Ma la pandemia non ha scatenato solo la rivolta dei neri. Ha rinfocolato anche lo scontro con la Cina. Fin dall’inizio la presidenza Trump è stata improntata a un rapporto fortemente critico e competitivo con il colosso cinese; il «virus di Wuhan» – come lo chiama lui –, che ha vanificato tre anni di forte crescita economica, ha ovviamente inasprito l’atteggiamento del presidente. Ma la linea di Trump, per quanto eccessiva come il personaggio, non è nata nello spazio di un mattino. In realtà, tutta la politica asiatica degli Stati Uniti negli ultimi settant’anni si può leggere come una serie di contromosse dopo lo smacco (se non l’errore) di aver perduto la Cina.

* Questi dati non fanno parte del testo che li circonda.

-- ==== Sys2Proof/Machine/Emit.lean ====
section
/-! DEFINITION. Emit (R174): the word of each form (R55), its judgement at emit (R54, R209, R241, R249, R258, R287), its hulls
(R178, R193, R238, R256, R291), and the waits `gwait` (R182) and `mwaitb` (R263). The same judgement serves a word that the
replay sequencer issues, against the state that then stands. -/

namespace Sys2Proof.Machine

/-- What a word is judged against: engine registers (none: unknown, R173), VL (none: unknown, R226), the byte a read at this
point finds, the ranges on which such a read waits, and those that hold a double-bit error (R109). -/
structure Side where
  reg : Queue → Nat → Option Word
  vl : Option Nat
  byte : Nat → Byte
  blocked : Nat → Nat → Option Wait
  ecc : Nat → Nat → Bool

/-- The judgement of a word: queued with its hulls, refused, or to be judged again later. -/
inductive Judged
  | ok (hulls : List Hull) (dhull : List Hull)
  | bad (c : Cause) (fw : Word)
  | wait (w : Wait)

/-- R184: an engine register as some `eset` words leave it. -/
def esetFold (n : Nat) (v : Word) (l : List QEntry) : Word :=
  l.foldl (fun v w => match decodeEng w.word with
    | .ok (.esetL e imm) => if e.toNat = n then imm.zeroExtend 64 else v
    | .ok (.esetH e imm) => if e.toNat = n then imm ++ v.extractLsb' 0 48 else v
    | _ => v) v

/-- R173: the emit-side copy of an engine register: the register as the queued `eset` words of its queue will leave it;
unknown while a replay on that queue is unretired. -/
def Slot.emitReg (x : Slot) (q : Queue) (n : Nat) : Option Word :=
  let l := x.eng.queue q
  if l.any fun w => isReplay w.word then none else some (esetFold n (x.bank.readE q n) l)

/-- R226: the emit-side VL; unknown behind a register `vsetvl`, a first-fault load, or a replay on VQ (log 30). -/
def Slot.emitVl (x : Slot) : Option Nat :=
  x.eng.vq.foldl (fun v w => match decodeEng w.word with
    | .ok (.vsetvl f) => if f.sub = 1 then none else some (min f.imm.toNat x.id.vlmax)
    | .ok (.vld f) | .ok (.vlds f) | .ok (.vldx f) => if f.ff = 1 then none else v
    | .ok (.replay _ _) => none
    | _ => v) (some x.vec.vl)

/-- The side of an emit: emit-side copies, and scalar reads under R115, R117, R118. -/
def emitSide (s : State) (i : Nat) : Side :=
  let x := s.slot i
  { reg := x.emitReg, vl := x.emitVl, byte := s.loadByte i
    blocked := fun a n => if x.waitsSeg a n then some .segment else if x.hullBlocks a n then some .engine else none
    ecc := s.eccAt i }

/-- R118: a segment that a `cfetch` older than position `pos` has made INFLIGHT lies in the sectors from `lo` to `hi`, in the addresses
of R351. -/
def Slot.fetchOver (x : Slot) (pos lo hi : Nat) : Bool :=
  x.segs.any fun (k, g) => g.st == .inflight && (g.reqs.any fun r => r.pos < pos) &&
    (let a := (if x.atS then 0x200000 else 0) + k * 4096
     sector a ≤ hi && lo ≤ sector (a + 4095))

/-- R118, R178: the side of an issue by the replay sequencer, of the replay at position `pos`: everything as it stands; a read waits for
the words issued before it that write there, and for an older `cfetch`. -/
def issueSide (s : State) (i pos : Nat) : Side :=
  let x := s.slot i
  { reg := fun q n => some (x.bank.readE q n), vl := some x.vec.vl, byte := s.byteAt i
    blocked := fun a n =>
      if x.fetchOver pos (sector a) (sector (a + n - 1)) then some .segment
      else if x.eng.out.any fun o => o.hulls.any fun h => h.wr && sector a ≤ h.hi && h.lo ≤ sector (a + n - 1) then some .engine
      else none
    ecc := s.eccAt i }

/-! ## Judging by class -/

/-- R209: the emit-time conditions of an ECLS 0 word. -/
def judgeVec (x : Slot) (w : Word) (i : Instr) : Judged :=
  let t := groupT x.id.vlmax
  let ok :=
    match i with
    | .vbcast f => f.sub != 0 || f.imm.toNat < x.id.vlmax
    | .vmrg f => groupOk x.vec.smap f.va.toNat (t + 1) && groupOk x.vec.smap f.vb.toNat (t + 1)
        && groupOk x.vec.smap f.vd.toNat (t + 1)
    | .vnorm f => f.imm.toNat < x.id.vlmax && groupOk x.vec.smap f.va.toNat (t + 1) && groupOk x.vec.smap f.vd.toNat t
    | _ => true
  if ok then .ok [] [] else .bad .badword w

/-- R235: the base address A of an access word. -/
def accessBase (e : Word) (off : BitVec 22) : Word := e + off.signExtend 64

/-- R241, R238: an access word of ECLS 1. `str` is set for a strided form, `ind` for an indexed one, `wr` for a store. -/
def judgeAccess (x : Slot) (sd : Side) (w : Word) (f : MemF) (str ind wr scadd : Bool) : Judged :=
  let win := x.window f.win.toNat
  if !win.en || (scadd && (f.win == 0 || win.fmt == .tap8)) then .bad .badword w else
  match sd.reg .vq f.eb.toNat, (if str then sd.reg .vq f.es.toNat else some 0), sd.vl with
  | some e, some st, some vl =>
    let n := win.fmt.size
    let a := accessBase e f.off
    if a.toNat % n ≠ 0 || st.toNat % n ≠ 0 then .bad .align a
    else if vl = 0 then .ok [] []
    else if ind then
      .ok (if win.base < win.limit then [⟨sector win.base, sector (win.limit - 1), wr⟩] else []) []
    else
      let z := (a + BitVec.ofNat 64 (vl - 1) * st).toNat
      if str then .ok [⟨sector (min a.toNat z), sector (max a.toNat z + n - 1), wr⟩] []
      else .ok [⟨sector a.toNat, sector (a.toNat + vl * n - 1), wr⟩] []
  | _, _, _ => .wait .engine

/-- R258, R256: one SRAM operand of a step. FAULTWORD of ALIGN is BASE, also where ROWPITCH or TILEPITCH alone is misaligned, here and for
`mst` (DESIGN CHOICE, log 67). -/
def judgePanel (sd : Side) (src : BitVec 1) (e : Nat) (d n : Nat) : Judged :=
  if src = 1 then .ok [] [] else
  match sd.reg .mq e, sd.reg .mq (e + 1) with
  | some e0, some e1 =>
    let p := panelOf e0 e1
    if p.aligned n then .ok [p.hull d n true false] [] else .bad .align (BitVec.ofNat 64 p.base)
  | _, _ => .wait .engine

/-- Two judgements, the first failure first. -/
def Judged.both (a b : Judged) : Judged :=
  match a, b with
  | .ok h d, .ok h2 d2 => .ok (h ++ h2) (d ++ d2)
  | .ok _ _, r => r
  | r, _ => r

Dopo il Secondo conflitto mondiale, l’America non poteva combattere una nuova guerra per fermare il comunismo in Cina. Il 1948 fu un anno elettorale: il presidente Truman fece una campagna straordinaria e vinse in rimonta; ma certo non poteva aprire un altro fronte. Fatto sta che nell’aprile 1949 Mao entrava a Nanchino e a fine anno l’uomo degli americani, Chang-Kai-shek, con l’aiuto della settima flotta Usa riparava a Taiwan. Gli americani hanno combattuto due guerre, in Corea e in Vietnam, per non cedere altro terreno ai rossi. Salvarono la Corea del Sud. Abbandonarono il Vietnam anche perché nel frattempo Nixon aveva fatto la pace con la Cina, allargando la spaccatura nel blocco comunista, il che non rendeva più necessario sostenere un conflitto così dispendioso.

Da allora la Russia, pur restando un Paese importante, ha perso la sua dimensione imperiale. E la Cina (nominalmente comunista) è diventata concorrenziale con gli Usa prima sul piano industriale, poi su quello digitale. Il lungo confronto che segnerà le nostre vite è appena cominciato; e la pandemia non ne rappresenta che un episodio. Da cui alla lunga la Cina uscirà rafforzata; anche perché l’America di Trump sembra rinunciare al suo tradizionale ruolo di leadership in Occidente. Forse anche questo aspetto può essergli fatale. Gli operai dell’Ohio o del Michigan non voteranno certo sulla politica estera, ad esempio sull’abbandono dei curdi; voteranno sull’economia. Ma abbandonare i curdi, ritirarsi ingloriosamente dall’Afghanistan, mettersi contro l’Europa, alla lunga potranno rivelarsi errori.